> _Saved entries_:
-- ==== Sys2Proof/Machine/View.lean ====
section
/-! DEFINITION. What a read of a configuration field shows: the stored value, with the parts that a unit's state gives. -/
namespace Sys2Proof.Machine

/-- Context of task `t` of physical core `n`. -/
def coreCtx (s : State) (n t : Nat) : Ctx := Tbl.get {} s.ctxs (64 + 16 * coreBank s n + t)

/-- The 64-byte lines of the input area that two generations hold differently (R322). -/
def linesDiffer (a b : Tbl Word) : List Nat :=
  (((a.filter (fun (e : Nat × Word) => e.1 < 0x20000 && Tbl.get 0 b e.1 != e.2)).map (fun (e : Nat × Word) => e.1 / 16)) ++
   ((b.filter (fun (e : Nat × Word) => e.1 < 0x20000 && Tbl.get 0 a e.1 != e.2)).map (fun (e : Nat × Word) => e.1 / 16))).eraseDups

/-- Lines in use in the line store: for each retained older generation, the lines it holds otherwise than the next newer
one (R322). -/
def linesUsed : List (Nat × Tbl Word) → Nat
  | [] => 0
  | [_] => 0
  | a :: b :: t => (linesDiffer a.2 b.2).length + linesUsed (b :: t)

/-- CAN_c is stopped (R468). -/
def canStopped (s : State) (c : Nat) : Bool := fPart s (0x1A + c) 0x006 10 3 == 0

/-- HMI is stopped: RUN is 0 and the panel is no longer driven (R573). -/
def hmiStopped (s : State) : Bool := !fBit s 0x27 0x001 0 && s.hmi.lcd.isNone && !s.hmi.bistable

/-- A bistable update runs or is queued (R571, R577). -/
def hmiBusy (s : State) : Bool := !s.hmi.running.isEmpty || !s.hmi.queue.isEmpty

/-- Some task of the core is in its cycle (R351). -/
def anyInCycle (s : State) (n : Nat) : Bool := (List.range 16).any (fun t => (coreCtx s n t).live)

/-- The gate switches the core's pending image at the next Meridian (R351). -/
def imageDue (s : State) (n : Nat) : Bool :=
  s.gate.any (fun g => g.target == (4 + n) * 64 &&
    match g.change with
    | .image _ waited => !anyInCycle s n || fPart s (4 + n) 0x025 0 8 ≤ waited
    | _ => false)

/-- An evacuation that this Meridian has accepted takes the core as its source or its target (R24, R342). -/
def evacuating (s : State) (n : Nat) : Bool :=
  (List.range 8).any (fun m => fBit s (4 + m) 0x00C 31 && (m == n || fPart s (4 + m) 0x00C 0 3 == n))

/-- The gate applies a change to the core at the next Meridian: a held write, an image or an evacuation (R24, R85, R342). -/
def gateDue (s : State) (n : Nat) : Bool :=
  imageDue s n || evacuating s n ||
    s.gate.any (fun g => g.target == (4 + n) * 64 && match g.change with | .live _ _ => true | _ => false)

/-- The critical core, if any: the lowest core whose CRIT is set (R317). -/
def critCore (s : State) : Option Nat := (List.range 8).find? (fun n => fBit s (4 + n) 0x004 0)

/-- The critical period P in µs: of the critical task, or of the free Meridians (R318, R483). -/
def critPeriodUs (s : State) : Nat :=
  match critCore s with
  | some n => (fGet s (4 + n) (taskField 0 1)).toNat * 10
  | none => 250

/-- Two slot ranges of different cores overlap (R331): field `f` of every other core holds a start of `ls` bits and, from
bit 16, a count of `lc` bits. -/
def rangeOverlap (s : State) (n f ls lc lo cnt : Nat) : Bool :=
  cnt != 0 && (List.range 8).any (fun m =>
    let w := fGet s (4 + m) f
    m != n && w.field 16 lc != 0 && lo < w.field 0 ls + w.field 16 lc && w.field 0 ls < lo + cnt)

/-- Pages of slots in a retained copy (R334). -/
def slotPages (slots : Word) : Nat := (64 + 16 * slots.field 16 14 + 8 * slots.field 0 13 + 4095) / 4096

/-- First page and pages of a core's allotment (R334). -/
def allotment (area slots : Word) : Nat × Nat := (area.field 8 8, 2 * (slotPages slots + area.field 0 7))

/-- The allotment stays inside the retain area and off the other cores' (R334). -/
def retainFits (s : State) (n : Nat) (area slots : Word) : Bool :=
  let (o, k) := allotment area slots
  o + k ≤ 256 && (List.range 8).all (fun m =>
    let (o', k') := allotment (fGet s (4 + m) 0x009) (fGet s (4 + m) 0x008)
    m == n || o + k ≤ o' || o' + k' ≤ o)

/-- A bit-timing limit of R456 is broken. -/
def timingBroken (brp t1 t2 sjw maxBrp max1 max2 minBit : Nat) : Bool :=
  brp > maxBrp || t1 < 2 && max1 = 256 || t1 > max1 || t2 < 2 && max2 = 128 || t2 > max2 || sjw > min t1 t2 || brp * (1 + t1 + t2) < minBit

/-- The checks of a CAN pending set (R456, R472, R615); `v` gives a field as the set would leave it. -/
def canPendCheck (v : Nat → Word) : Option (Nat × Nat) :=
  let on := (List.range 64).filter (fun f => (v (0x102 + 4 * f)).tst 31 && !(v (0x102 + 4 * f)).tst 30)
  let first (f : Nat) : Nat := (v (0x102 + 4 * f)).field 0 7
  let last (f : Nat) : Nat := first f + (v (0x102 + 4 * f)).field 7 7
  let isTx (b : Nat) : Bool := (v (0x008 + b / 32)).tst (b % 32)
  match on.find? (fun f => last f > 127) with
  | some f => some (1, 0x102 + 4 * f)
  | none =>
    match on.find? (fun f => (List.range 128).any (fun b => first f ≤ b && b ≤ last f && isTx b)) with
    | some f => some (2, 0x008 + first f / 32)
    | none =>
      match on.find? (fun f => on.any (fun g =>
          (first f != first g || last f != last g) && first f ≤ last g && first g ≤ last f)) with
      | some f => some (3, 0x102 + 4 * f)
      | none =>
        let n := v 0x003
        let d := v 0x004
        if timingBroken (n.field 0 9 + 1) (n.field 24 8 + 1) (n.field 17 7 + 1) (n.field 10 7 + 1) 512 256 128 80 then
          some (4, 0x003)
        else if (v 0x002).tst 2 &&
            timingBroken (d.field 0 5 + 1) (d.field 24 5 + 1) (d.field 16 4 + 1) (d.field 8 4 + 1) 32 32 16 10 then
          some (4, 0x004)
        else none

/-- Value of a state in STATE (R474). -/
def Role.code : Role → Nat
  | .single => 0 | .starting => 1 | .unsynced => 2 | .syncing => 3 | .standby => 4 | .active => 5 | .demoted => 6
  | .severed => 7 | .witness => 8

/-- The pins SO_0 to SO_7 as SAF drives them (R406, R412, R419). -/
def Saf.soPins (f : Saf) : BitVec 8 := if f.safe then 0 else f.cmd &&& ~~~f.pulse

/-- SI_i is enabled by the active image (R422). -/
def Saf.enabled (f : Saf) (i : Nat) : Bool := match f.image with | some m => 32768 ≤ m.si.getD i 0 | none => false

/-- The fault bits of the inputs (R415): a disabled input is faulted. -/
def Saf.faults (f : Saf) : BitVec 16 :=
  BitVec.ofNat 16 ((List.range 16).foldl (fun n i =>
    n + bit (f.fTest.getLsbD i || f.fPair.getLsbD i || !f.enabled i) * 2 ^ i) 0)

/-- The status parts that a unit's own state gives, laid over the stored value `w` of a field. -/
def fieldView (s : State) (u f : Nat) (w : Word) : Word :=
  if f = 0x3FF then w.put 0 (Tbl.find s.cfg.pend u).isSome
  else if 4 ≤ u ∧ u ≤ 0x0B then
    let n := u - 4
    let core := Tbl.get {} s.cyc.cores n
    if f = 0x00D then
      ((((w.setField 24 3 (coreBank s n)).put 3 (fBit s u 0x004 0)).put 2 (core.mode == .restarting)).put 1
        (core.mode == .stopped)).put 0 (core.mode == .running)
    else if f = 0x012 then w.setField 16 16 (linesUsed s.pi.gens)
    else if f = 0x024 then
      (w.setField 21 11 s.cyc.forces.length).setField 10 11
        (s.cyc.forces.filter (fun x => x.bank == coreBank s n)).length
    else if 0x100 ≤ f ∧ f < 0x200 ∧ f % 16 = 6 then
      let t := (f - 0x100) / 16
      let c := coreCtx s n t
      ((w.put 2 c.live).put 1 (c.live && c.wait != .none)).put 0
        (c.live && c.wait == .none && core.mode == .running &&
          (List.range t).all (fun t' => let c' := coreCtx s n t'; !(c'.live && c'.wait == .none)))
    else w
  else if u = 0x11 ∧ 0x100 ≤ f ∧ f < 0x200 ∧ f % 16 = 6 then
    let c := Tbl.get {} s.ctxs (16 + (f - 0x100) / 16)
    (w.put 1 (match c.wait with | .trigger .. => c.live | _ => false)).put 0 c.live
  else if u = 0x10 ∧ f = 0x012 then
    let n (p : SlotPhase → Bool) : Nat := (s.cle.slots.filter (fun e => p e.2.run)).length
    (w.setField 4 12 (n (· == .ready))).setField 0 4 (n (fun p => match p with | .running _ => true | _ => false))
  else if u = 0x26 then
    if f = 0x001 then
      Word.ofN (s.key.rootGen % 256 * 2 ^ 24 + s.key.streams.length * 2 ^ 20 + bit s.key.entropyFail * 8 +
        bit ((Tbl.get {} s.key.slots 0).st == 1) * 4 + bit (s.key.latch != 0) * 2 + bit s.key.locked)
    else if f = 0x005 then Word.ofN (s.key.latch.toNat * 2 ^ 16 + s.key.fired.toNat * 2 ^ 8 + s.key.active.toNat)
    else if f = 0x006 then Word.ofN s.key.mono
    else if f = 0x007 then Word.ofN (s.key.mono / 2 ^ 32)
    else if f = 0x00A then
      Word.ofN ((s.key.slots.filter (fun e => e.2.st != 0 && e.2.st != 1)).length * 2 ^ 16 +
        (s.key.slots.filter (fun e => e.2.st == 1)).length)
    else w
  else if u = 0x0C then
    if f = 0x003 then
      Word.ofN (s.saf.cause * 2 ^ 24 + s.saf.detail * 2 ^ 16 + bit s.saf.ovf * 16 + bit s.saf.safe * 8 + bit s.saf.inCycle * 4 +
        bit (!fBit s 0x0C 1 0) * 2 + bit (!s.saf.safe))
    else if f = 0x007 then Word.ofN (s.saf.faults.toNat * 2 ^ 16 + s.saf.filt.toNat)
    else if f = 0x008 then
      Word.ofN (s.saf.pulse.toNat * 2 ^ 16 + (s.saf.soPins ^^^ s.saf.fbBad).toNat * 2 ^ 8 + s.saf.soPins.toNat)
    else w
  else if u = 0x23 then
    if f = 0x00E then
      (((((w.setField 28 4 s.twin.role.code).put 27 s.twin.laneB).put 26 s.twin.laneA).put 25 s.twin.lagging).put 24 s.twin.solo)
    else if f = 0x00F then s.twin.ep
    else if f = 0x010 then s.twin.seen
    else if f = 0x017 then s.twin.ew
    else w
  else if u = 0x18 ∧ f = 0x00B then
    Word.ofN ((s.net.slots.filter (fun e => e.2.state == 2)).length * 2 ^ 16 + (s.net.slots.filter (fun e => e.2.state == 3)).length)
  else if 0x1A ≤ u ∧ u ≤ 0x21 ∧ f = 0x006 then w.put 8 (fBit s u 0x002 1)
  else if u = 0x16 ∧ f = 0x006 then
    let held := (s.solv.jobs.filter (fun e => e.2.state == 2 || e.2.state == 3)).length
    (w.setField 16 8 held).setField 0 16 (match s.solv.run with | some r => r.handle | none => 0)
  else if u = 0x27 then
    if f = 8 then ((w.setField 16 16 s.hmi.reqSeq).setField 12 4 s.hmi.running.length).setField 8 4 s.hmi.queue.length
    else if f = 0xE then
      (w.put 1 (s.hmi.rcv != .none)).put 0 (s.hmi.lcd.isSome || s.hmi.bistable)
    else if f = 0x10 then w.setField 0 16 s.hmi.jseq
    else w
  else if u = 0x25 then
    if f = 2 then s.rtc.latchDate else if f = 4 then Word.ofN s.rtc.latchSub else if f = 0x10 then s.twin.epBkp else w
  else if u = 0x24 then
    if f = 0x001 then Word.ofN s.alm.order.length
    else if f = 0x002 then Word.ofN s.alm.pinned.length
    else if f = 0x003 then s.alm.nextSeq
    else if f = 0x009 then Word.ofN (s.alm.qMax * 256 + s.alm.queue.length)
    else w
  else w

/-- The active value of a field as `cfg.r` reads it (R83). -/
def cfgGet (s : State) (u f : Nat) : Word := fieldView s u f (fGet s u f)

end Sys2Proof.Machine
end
...
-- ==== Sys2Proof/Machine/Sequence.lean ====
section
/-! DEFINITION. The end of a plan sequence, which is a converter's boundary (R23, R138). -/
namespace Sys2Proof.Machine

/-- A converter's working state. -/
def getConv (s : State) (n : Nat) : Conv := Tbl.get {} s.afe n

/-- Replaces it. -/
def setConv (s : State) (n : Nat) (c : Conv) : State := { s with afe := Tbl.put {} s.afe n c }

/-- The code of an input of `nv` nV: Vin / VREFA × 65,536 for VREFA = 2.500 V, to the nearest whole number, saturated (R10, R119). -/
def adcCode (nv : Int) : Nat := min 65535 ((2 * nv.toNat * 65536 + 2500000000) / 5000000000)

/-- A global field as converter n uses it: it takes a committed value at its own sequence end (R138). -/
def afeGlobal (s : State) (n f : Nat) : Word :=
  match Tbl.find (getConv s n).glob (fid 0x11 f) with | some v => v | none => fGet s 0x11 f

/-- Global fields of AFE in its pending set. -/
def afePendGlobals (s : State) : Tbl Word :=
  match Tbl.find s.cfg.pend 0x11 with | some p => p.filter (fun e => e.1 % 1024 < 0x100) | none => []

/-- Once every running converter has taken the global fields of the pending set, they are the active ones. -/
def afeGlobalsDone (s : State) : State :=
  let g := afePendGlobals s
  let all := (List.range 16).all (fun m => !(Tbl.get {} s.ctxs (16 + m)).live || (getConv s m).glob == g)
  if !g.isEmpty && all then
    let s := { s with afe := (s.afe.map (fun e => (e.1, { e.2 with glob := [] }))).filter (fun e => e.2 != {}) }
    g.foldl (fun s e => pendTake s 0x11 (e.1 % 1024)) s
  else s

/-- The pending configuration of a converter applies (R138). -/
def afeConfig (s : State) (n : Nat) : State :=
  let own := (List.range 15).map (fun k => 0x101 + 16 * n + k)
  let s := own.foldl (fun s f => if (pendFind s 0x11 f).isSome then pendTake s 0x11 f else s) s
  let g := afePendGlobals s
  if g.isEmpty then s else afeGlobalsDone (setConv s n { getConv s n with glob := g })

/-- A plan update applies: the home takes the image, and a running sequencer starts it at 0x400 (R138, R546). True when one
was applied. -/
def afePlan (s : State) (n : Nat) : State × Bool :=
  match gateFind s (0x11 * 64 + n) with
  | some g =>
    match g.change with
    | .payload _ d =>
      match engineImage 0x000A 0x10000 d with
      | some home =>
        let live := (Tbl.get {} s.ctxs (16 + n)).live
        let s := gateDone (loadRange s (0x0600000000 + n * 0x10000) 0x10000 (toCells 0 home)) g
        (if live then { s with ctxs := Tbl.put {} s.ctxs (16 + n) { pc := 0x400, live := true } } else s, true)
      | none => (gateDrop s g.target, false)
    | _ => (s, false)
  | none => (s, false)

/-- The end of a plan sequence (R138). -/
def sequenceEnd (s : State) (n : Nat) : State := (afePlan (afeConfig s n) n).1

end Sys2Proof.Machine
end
--
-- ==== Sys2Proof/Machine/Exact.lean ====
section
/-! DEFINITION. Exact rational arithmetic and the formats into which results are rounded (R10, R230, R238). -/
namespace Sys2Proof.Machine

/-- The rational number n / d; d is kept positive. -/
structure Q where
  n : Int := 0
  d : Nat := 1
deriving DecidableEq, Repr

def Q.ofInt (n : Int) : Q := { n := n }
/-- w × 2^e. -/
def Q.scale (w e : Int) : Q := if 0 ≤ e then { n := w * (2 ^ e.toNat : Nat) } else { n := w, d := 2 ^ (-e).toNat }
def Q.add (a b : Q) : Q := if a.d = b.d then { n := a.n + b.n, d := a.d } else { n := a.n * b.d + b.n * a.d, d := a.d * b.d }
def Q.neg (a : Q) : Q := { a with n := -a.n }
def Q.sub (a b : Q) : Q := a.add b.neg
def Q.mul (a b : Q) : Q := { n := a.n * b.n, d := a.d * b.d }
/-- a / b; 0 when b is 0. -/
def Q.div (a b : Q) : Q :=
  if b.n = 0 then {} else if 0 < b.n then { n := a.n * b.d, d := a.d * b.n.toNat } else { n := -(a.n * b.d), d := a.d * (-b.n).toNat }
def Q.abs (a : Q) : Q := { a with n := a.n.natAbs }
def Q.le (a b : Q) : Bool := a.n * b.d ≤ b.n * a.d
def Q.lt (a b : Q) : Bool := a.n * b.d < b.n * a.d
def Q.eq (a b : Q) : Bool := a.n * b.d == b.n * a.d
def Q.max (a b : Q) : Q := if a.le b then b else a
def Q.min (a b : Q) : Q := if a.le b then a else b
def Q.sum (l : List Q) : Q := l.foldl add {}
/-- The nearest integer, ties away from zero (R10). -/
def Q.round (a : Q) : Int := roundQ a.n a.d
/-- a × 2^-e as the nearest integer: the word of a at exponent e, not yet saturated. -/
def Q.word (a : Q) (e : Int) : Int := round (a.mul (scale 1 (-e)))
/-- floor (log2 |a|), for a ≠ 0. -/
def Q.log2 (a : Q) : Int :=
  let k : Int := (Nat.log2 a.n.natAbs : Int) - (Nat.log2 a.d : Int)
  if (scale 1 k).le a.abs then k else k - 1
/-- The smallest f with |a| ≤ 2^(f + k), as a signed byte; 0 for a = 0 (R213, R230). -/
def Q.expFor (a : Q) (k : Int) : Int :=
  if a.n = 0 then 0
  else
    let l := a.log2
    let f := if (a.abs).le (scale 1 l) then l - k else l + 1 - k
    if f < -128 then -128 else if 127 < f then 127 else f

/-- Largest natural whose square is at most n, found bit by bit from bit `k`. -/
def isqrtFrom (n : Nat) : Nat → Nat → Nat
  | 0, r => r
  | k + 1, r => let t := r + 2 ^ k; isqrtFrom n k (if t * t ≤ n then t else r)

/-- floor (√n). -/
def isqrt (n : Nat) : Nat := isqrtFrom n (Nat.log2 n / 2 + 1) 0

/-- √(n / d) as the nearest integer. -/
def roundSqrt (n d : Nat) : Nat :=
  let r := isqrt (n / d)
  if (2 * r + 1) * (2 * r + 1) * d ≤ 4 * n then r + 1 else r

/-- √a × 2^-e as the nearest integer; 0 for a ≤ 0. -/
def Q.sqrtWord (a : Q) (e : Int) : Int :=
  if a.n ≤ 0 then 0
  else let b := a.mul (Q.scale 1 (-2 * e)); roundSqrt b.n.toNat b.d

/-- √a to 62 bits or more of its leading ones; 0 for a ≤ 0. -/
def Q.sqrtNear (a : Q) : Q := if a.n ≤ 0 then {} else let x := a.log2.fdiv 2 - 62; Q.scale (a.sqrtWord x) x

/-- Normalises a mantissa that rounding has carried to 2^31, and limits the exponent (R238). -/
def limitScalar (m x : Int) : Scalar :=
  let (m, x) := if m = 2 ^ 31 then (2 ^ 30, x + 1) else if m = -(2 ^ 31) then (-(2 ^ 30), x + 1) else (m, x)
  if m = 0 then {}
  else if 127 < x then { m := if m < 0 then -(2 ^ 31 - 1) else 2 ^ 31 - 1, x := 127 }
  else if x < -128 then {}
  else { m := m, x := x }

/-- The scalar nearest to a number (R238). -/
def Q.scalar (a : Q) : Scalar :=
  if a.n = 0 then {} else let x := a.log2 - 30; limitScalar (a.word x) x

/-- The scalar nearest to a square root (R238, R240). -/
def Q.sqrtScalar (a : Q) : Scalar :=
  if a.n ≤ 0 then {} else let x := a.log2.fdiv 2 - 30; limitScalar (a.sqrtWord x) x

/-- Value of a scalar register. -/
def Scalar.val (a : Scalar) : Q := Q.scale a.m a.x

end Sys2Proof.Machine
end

> _Directions for this task_:
Beginning at the line with "def Q.scale (w" and stopping after the line with "def Q.expFor (a", please write out every line of the data above exactly and nothing else.

> _Task result_:
def Q.scale (w e : Int) : Q := if 0 ≤ e then { n := w * (2 ^ e.toNat : Nat) } else { n := w, d := 2 ^ (-e).toNat }
def Q.add (a b : Q) : Q := if a.d = b.d then { n := a.n + b.n, d := a.d } else { n := a.n * b.d + b.n * a.d, d := a.d * b.d }
def Q.neg (a : Q) : Q := { a with n := -a.n }
def Q.sub (a b : Q) : Q := a.add b.neg
def Q.mul (a b : Q) : Q := { n := a.n * b.n, d := a.d * b.d }
/-- a / b; 0 when b is 0. -/
def Q.div (a b : Q) : Q :=
  if b.n = 0 then {} else if 0 < b.n then { n := a.n * b.d, d := a.d * b.n.toNat } else { n := -(a.n * b.d), d := a.d * (-b.n).toNat }
def Q.abs (a : Q) : Q := { a with n := a.n.natAbs }
def Q.le (a b : Q) : Bool := a.n * b.d ≤ b.n * a.d
def Q.lt (a b : Q) : Bool := a.n * b.d < b.n * a.d
def Q.eq (a b : Q) : Bool := a.n * b.d == b.n * a.d
def Q.max (a b : Q) : Q := if a.le b then b else a
def Q.min (a b : Q) : Q := if a.le b then a else b
def Q.sum (l : List Q) : Q := l.foldl add {}
/-- The nearest integer, ties away from zero (R10). -/
def Q.round (a : Q) : Int := roundQ a.n a.d
/-- a × 2^-e as the nearest integer: the word of a at exponent e, not yet saturated. -/
def Q.word (a : Q) (e : Int) : Int := round (a.mul (scale 1 (-e)))
/-- floor (log2 |a|), for a ≠ 0. -/
def Q.log2 (a : Q) : Int :=
  let k : Int := (Nat.log2 a.n.natAbs : Int) - (Nat.log2 a.d : Int)
  if (scale 1 k).le a.abs then k else k - 1
/-- The smallest f with |a| ≤ 2^(f + k), as a signed byte; 0 for a = 0 (R213, R230). -/
def Q.expFor (a : Q) (k : Int) : Int :=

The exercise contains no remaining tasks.